# q-Vandermonde identity

In mathematics, in the field of combinatorics, the q-Vandermonde identity is a q-analogue of the Chu-Vandermonde identity. Using standard notation for q-binomial coefficients, the identity states that

$\binom{m + n}{k}_{\!\!q} =\sum_{j} \binom{m}{k - j}_{\!\!q} \binom{n}{j}_{\!\!q} q^{j(m-k+j)}.$

The nonzero contributions to this sum come from values of j such that the q-binomial coefficients on the right side are nonzero, that is, max(0, km) ≤ j ≤ min(n, k).

## Other conventions

As is typical for q-analogues, the q-Vandermonde identity can be rewritten in a number of ways. In the conventions common in applications to quantum groups, a different q-binomial coefficient is used. This q-binomial coefficient, which we denote here by $B_q(n,k)$, is defined by

$B_q(n, k) = q^{-k(n-k)} \binom{n}{k}_{\!\!q^2}.$

In particular, it is the unique shift of the "usual" q-binomial coefficient by a power of q such that the result is symmetric in q and $q^{-1}$. Using this q-binomial coefficient, the q-Vandermonde identity can be written in the form

$B_q(m + n,k)=q^{n k}\sum_{j}q^{-(m+n)j} B_q(m,k - j) B_q(n,j).$

## Proofs of the identity

As with the (non-q) Chu-Vandermonde identity, there are several possible proofs of the q-Vandermonde identity. We give one proof here, using the q-binomial theorem.
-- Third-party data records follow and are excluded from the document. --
-- ==== Sys2Proof/Machine/Dispatch.lean ====
section
/-! DEFINITION. The dispatch: one arm for each command, each a direct call of the command's own meaning. -/

namespace Sys2Proof.Machine

/-- The effect of a command on everything but the queue. -/
def exec (i : Instr) (s : State) : Host.Outcome State Fault Refusal :=
  match i with
  | .atSpeedChange sc h on => Sys2Proof.Machine.execAtSpeedChange sc h on s
  | .runoutChange sc h on => Sys2Proof.Machine.execRunoutChange sc h on s
  | .lampOkChange sc h on => Sys2Proof.Machine.execLampOkChange sc h on s
  | .framePulse sc h => Sys2Proof.Machine.execFramePulse sc h s
  | .startTimerExpiry sc => Sys2Proof.Machine.execStartTimerExpiry sc s
  | .motorLeadReached sc => Sys2Proof.Machine.execMotorLeadReached sc s
  | .breakCountdownExpiry sc => Sys2Proof.Machine.execBreakCountdownExpiry sc s
  | .loadCues tag screen reel length cues => Sys2Proof.Machine.execLoadCues tag screen reel length cues s
  | .start tag screen => Sys2Proof.Machine.execStart tag screen s
  | .resume tag screen => Sys2Proof.Machine.execResume tag screen s
  | .stopShow tag screen => Sys2Proof.Machine.execStopShow tag screen s
  | .clearShow tag screen => Sys2Proof.Machine.execClearShow tag screen s
  | .flagSet tag screen flag value => Sys2Proof.Machine.execFlagSet tag screen flag value s
  | .lights tag screen level => Sys2Proof.Machine.execLights tag screen level s
  | .timelineSet tag screen start lead => Sys2Proof.Machine.execTimelineSet tag screen start lead s
  | .showStatus tag screen => Sys2Proof.Machine.execShowStatus tag screen s
  | .resetScreen tag screen => Sys2Proof.Machine.execResetScreen tag screen s
  | .soundLinkByte sc b => Sys2Proof.Machine.execSoundLinkByte sc b s
  | .soundBlockGap sc => Sys2Proof.Machine.execSoundBlockGap sc s
  | .outputTick sc => Sys2Proof.Machine.execOutputTick sc s
  | .coastGapExpiry sc => Sys2Proof.Machine.execCoastGapExpiry sc s
  | .coastLimitExpiry sc => Sys2Proof.Machine.execCoastLimitExpiry sc s
  | .source tag screen src => Sys2Proof.Machine.execSource tag screen src s
  | .servoSet tag screen offset window deadband gain rmax limit => Sys2Proof.Machine.execServoSet tag screen offset window deadband gain rmax limit s
  | .levelSet tag screen level => Sys2Proof.Machine.execLevelSet tag screen level s
  | .soundStatus tag screen => Sys2Proof.Machine.execSoundStatus tag screen s
  | .transactionStart lp => Sys2Proof.Machine.execTransactionStart lp s
  | .headerSent lp => Sys2Proof.Machine.execHeaderSent lp s
  | .loopResponse lp bytes => Sys2Proof.Machine.execLoopResponse lp bytes s
  | .responseWindowExpiry lp => Sys2Proof.Machine.execResponseWindowExpiry lp s
  | .loopStrayBytes lp bytes => Sys2Proof.Machine.execLoopStrayBytes lp bytes s
  | .recoveryTimerExpiry lp post => Sys2Proof.Machine.execRecoveryTimerExpiry lp post s
  | .lendRequestRise lp => Sys2Proof.Machine.execLendRequestRise lp s
  | .lendRequestFall lp => Sys2Proof.Machine.execLendRequestFall lp s
  | .lendTimerExpiry lp => Sys2Proof.Machine.execLendTimerExpiry lp s
  | .lentResponseHeard lp bytes => Sys2Proof.Machine.execLentResponseHeard lp bytes s
  | .postMap tag loop presence => Sys2Proof.Machine.execPostMap tag loop presence s
  | .send tag loop post kind enable0 value0 enable1 value1 prio => Sys2Proof.Machine.execSend tag loop post kind enable0 value0 enable1 value1 prio s
  | .sendAbort tag loop slot => Sys2Proof.Machine.execSendAbort tag loop slot s
  | .fieldSummary tag loop => Sys2Proof.Machine.execFieldSummary tag loop s
  | .loopSet tag loop window lendAllowed lend => Sys2Proof.Machine.execLoopSet tag loop window lendAllowed lend s
  | .loopStatus tag loop => Sys2Proof.Machine.execLoopStatus tag loop s
  | .postStatus tag loop post => Sys2Proof.Machine.execPostStatus tag loop post s
  | .loopReset tag loop => Sys2Proof.Machine.execLoopReset tag loop s
  | .armingLoopChange ln d => Sys2Proof.Machine.execArmingLoopChange ln d s
  | .barrierLoopChange ln d => Sys2Proof.Machine.execBarrierLoopChange ln d s
  | .barrierFeedbackChange ln f => Sys2Proof.Machine.execBarrierFeedbackChange ln f s
  | .barrierTravelExpiry ln => Sys2Proof.Machine.execBarrierTravelExpiry ln s
  | .credential ln c => Sys2Proof.Machine.execCredential ln c s
  | .dwellExpiry ln => Sys2Proof.Machine.execDwellExpiry ln s
  | .stallTimerExpiry ln => Sys2Proof.Machine.execStallTimerExpiry ln s
  | .exitReadExpiry ln => Sys2Proof.Machine.execExitReadExpiry ln s
  | .laneOpen tag lane => Sys2Proof.Machine.execLaneOpen tag lane s
  | .laneClose tag lane => Sys2Proof.Machine.execLaneClose tag lane s
  | .laneSet tag lane dwell stall exitRead => Sys2Proof.Machine.execLaneSet tag lane dwell stall exitRead s
  | .laneStatus tag lane => Sys2Proof.Machine.execLaneStatus tag lane s
  | .ticketQuery tag ticket => Sys2Proof.Machine.execTicketQuery tag ticket s
  | .checkinLimitExpiry car => Sys2Proof.Machine.execCheckinLimitExpiry car s
  | .sitePlan tag screen bays => Sys2Proof.Machine.execSitePlan tag screen bays s
  | .capacitySet tag screen capacity => Sys2Proof.Machine.execCapacitySet tag screen capacity s
  | .ctSet tag limit => Sys2Proof.Machine.execCtSet tag limit s
  | .carRemove tag car => Sys2Proof.Machine.execCarRemove tag car s
  | .carQuery tag car => Sys2Proof.Machine.execCarQuery tag car s
  | .bayQuery tag bay => Sys2Proof.Machine.execBayQuery tag bay s
  | .fieldStatus tag screen => Sys2Proof.Machine.execFieldStatus tag screen s
  | .menuSet tag item station price available mode => Sys2Proof.Machine.execMenuSet tag item station price available mode s
  | .restock tag item qty => Sys2Proof.Machine.execRestock tag item qty s
  | .stockWaste tag item qty => Sys2Proof.Machine.execStockWaste tag item qty s
  | .orderEnter tag bay mode lines => Sys2Proof.Machine.execOrderEnter tag bay mode lines s
  | .orderRelease tag screen => Sys2Proof.Machine.execOrderRelease tag screen s
  | .forceCancel tag order => Sys2Proof.Machine.execForceCancel tag order s
  | .menuQuery tag item => Sys2Proof.Machine.execMenuQuery tag item s
  | .orderQuery tag order => Sys2Proof.Machine.execOrderQuery tag order s
  | .oeStatus tag => Sys2Proof.Machine.execOeStatus tag s
  | .stationNext tag station => Sys2Proof.Machine.execStationNext tag station s
  | .stationDone tag station order line => Sys2Proof.Machine.execStationDone tag station order line s
  | .stationStatus tag station => Sys2Proof.Machine.execStationStatus tag station s
  | .readyStatus tag => Sys2Proof.Machine.execReadyStatus tag s
  | .take tag runner filter arg => Sys2Proof.Machine.execTake tag runner filter arg s
  | .delivered tag runner order => Sys2Proof.Machine.execDelivered tag runner order s
  | .returnOrder tag runner order => Sys2Proof.Machine.execReturnOrder tag runner order s
  | .takeTimerExpiry runner => Sys2Proof.Machine.execTakeTimerExpiry runner s
  | .runnerSet tag limit => Sys2Proof.Machine.execRunnerSet tag limit s
  | .runnerStatus tag runner => Sys2Proof.Machine.execRunnerStatus tag runner s
  | .runnersStatus tag => Sys2Proof.Machine.execRunnersStatus tag s
  | .storeTestVisit => Sys2Proof.Machine.execStoreTestVisit s
  | .storeTest tag table => Sys2Proof.Machine.execStoreTest tag table s
  | .storeStatus tag => Sys2Proof.Machine.execStoreStatus tag s
  | .storeClear tag => Sys2Proof.Machine.execStoreClear tag s
  | .hostFrameDiscard => Sys2Proof.Machine.execHostFrameDiscard s
  | .hostFrameGap => Sys2Proof.Machine.execHostFrameGap s
  | .unknownKind kind tag => Sys2Proof.Machine.execUnknownKind kind tag s
  | .requestBusy kind tag => Sys2Proof.Machine.execRequestBusy kind tag s
  | .linkFrameSent => Sys2Proof.Machine.execLinkFrameSent s
  | .openNight tag => Sys2Proof.Machine.execOpenNight tag s
  | .closeNight tag => Sys2Proof.Machine.execCloseNight tag s
  | .resetDevice tag => Sys2Proof.Machine.execResetDevice tag s
  | .deviceReset => Sys2Proof.Machine.execDeviceReset s
  | .powerOn => Sys2Proof.Machine.execPowerOn s
  | .linkStatus tag => Sys2Proof.Machine.execLinkStatus tag s

end Sys2Proof.Machine
end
One standard proof of the Chu-Vandermonde identity is to expand the product $(1 + x)^m (1 + x)^n$ in two different ways. Following Stanley,[1] we can tweak this proof to prove the q-Vandermonde identity, as well. First, observe that the product

$(1 + x)(1 + qx) \cdots \left (1 + q^{m + n - 1}x \right )$

can be expanded by the q-binomial theorem as

$(1 + x)(1 + qx) \cdots \left (1 + q^{m + n - 1}x \right ) = \sum_k q^{\frac{k(k-1)}{2}} \binom{m + n}{k}_{\!\!q} x^k.$

Less obviously, we can write

$(1 + x)(1 + qx) \cdots \left (1 + q^{m + n - 1}x \right ) = \left((1 + x)\cdots (1 + q^{m - 1}x)\right) \left( \left(1 + (q^m x) \right) \left (1 + q(q^m x) \right ) \cdots \left (1 + q^{n - 1}(q^m x) \right )\right)$

and we may expand both subproducts separately using the q-binomial theorem. This yields

$(1 + x)(1 + qx) \cdots \left (1 + q^{m + n - 1}x \right ) = \left(\sum_i q^{\frac{i(i - 1)}{2}} \binom{m}{i}_{\!\!q} x^i \right) \cdot \left(\sum_i q^{mi + \frac{i(i - 1)}{2}} \binom{n}{i}_{\!\!q} x^i \right).$

Multiplying this latter product out and combining like terms gives

$\sum_k \sum_j \left(q^{j(m - k + j) + \frac{k(k - 1)}{2}} \binom{m}{k - j}_{\!\!q} \binom{n}{j}_{\!\!q}\right)x^k.$

Finally, equating powers of $x$ between the two expressions yields the desired result.

This argument may also be phrased in terms of expanding the product $(A + B)^m(A + B)^n$ in two different ways, where A and B are operators (for example, a pair of matrices) that "q-commute," that is, that satisfy BA = qAB.

## Notes

1. ^ Stanley (2011), Solution to exercise 1.100, p. 188.

## References

• Gaurav Bhatnagar (2011). "In Praise of an Elementary Identity of Euler". Electronic J. Combinatorics, P13, 44pp. 18 (2). arXiv:1102.0659.